Multiple human spaceflight programs are underway at NASA including Orion, Space Launch System, Gateway, Human Landing System, and EVA and Lunar Surface Mobility programs. Achieving success in these programs requires NASA to collaborate with a variety of commercial partners, including both new spaceflight companies and robotic spaceflight companies pursuing crewed spaceflight for the first time. It is not always clear to these organizations how to show their systems are safe for human spaceflight. This is particularly true for avionics systems, which are responsible for performing some of a crewed spacecraft’s most critical functions. NASA recently published guidance describing how to show the design of an avionic system meets safety requirements for crewed missions.

Background
The avionics in a crewed spacecraft perform many safety critical functions, including controlling the position and attitude of the spacecraft, activating onboard abort systems, and firing pyrotechnics. The incorrect operation of any of these functions can be catastrophic, causing loss of the crew. NASA’s human rating requirements describe the need for “additional rigor and scrutiny” when designing safety-critical systems beyond that done
for uncrewed spacecraft [2]. Unfortunately, it is not always clear how to interpret this guidance and show an avionics architecture is sufficiently safe.
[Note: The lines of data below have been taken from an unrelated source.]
-- ==== Sys2Proof/Machine/Views.lean ====
section
/-! DEFINITION. What the registers of PF BAR0 and VF BAR0 read (R9, R54, R115 to R117, R136, R137, R162 to R164, R187 to R189, R214 to
R217, R239 to R244, R276 to R278, R318 to R321, R355 to R358, R366, R388 to R394, R408 to R412, R431 to R435, R458, R463 to R466,
R488 to R492, R511, R512). No row of the table is a register read: these are the values one returns. -/

namespace Sys2Proof.Machine

/-- A field at bit `lo`. -/
def at' (lo v : Nat) : Nat := v * 2 ^ lo
/-- Its half of the 64-bit register at `base`, at offset `off`. -/
def halfAt (off base v : Nat) : Nat := if off = base then v % 2 ^ 32 else v / 2 ^ 32 % 2 ^ 32
/-- A counter as it reads: under confidential mode the value sampled at the last multiple of 10 ms, bits [15:0] clear (R458). -/
def Dev.counter (d : Dev) (off : Nat) : Nat :=
  if d.confActive && !decide (0x10000 ≤ off ∧ off < 0x11000) then (Tbl.get (0 : W64) d.cntHeld off).toNat / 65536 * 65536
  else (Tbl.get (0 : W64) d.cnt off).toNat
/-- A total of the Object Dictionary as it reads. -/
def Dev.total (d : Dev) (ent : Nat) : Nat :=
  if d.confActive then (Tbl.get (0 : W64) d.totHeld ent).toNat / 65536 * 65536 else (Tbl.get (0 : W64) d.tot ent).toNat

/-! Cores and engines. -/

/-- Running commands of a core. -/
def Dev.runningOn (d : Dev) (c : CoreNo) : List (Nat × TagE) :=
  d.cores.tag.filter fun e => e.2.st == .running && !opChip e.2.desc.op && e.2.desc.core == c
/-- TAG, PROD and busy fields of the core read zero (R458). -/
def Dev.coreHidden (d : Dev) (c : CoreNo) : Bool := (d.core c).assigned && (d.part (d.core c).part).conf
/-- CORE_STAT. -/
def Dev.coreStat (d : Dev) (c : CoreNo) : Nat :=
  let k := d.core c
  let us := (d.runningOn c).flatMap fun e => e.2.units
  let b := fun u => b2n (us.contains u)
  let busy := if d.coreHidden c then 0 else
    at' 8 (b2n (!k.queue.isEmpty)) + at' 7 (b 7) + at' 6 (b 6) + at' 5 (b 5) + at' 4 (b 4) + at' 3 (b 3) + at' 2 (b 2) + at' 1 (b 1) + b 0
  at' 16 (d.accepted c) + at' 15 (b2n k.inService) + at' 14 (b2n k.assigned) + at' 11 k.part.toNat + busy
/-- MXE_CUR. -/
def Dev.mxeCur (d : Dev) (c : CoreNo) : Nat :=
  if d.coreHidden c then 0
  else sumNat ((List.range 4).map fun m => match (d.runningOn c).find? fun e => e.2.units.contains m with
    | some e => at' (16 * m) (at' 12 1 + e.1)
    | none => 0)
/-- VE_STAT: the command that occupies the vector engine, an ATTEND as well (R187, R264). -/
def Dev.veStat (d : Dev) (c : CoreNo) : Nat :=
  if d.coreHidden c then 0
  else match (d.runningOn c).find? fun e => e.2.units.contains 4 with
    | some e => at' 13 (b2n (e.2.desc.op == 0x12)) + at' 12 1 + e.1
    | none => 0
/-- VE_TQ. -/
def Dev.veTq (d : Dev) (c : CoreNo) : Nat :=
  let k := d.core c
  let head := match k.queue with
    | [] => 0
    | e :: _ => at' 28 1 + at' 16 (if d.coreHidden c then 0 else e.prod.toNat) + at' 11 (b2n e.fail) + at' 10 (b2n e.last)
  head + at' 5 k.hwm + k.queue.length
/-- ATT_STAT. -/
def Dev.attStat (d : Dev) (c : CoreNo) : Nat :=
  if d.coreHidden c then 0
  else match (d.runningOn c).find? fun e => e.2.desc.op == 0x30 with
    | some e =>
      let r := d.attRun (BitVec.ofNat 12 e.1)
      at' 14 (if !r.on then 1 else if r.todo.isEmpty then 3 else 2) + at' 12 1 + e.1
    | none => 0
/-- WX_SLOT_STAT of slot `n`. -/
def Dev.slotStat (d : Dev) (n : Nat) : Nat :=
  let s := d.slot n
  let owner := ((List.range 8).find? fun p => d.slotOwned (BitVec.ofNat 3 p) n).getD 0
  at' 62 s.st.code + at' 59 owner + (if s.st = .empty then 0 else at' 48 s.kind.toNat) + at' 32 s.pins.toNat +
    (if s.st = .empty then 0 else s.version.toNat)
To address this problem, NASA recently published NASA/TM−20240009366 [1]. It outlines best practices for designing safety-critical avionics, as well as describes key artifacts or evidence NASA needs to assess the safety of an avionics architecture.

Failure Hypothesis
One of the most important steps to designing an avionics architecture for crewed spacecraft is specification of the failure hypothesis (FH). In short, the FH summarizes any assumptions the designers make about the type, number, and persistence of component failures (e.g., of onboard computers, network switches). It divides the space of all possible failures into two parts – failures the system is designed to tolerate and failures it is not.

One key part of the FH is a description of failure modes the system can tolerate – i.e., the behavior exhibited by a failed component. Failure modes are categorized using a failure model. A typical failure model for avionics splits failures into two broad categories:

Value failures, where data produced by a component is missing (i.e., an omissive failure) or incorrect (i.e., a transmissive failure).
Timing failures, where data is produced by a component at the wrong time.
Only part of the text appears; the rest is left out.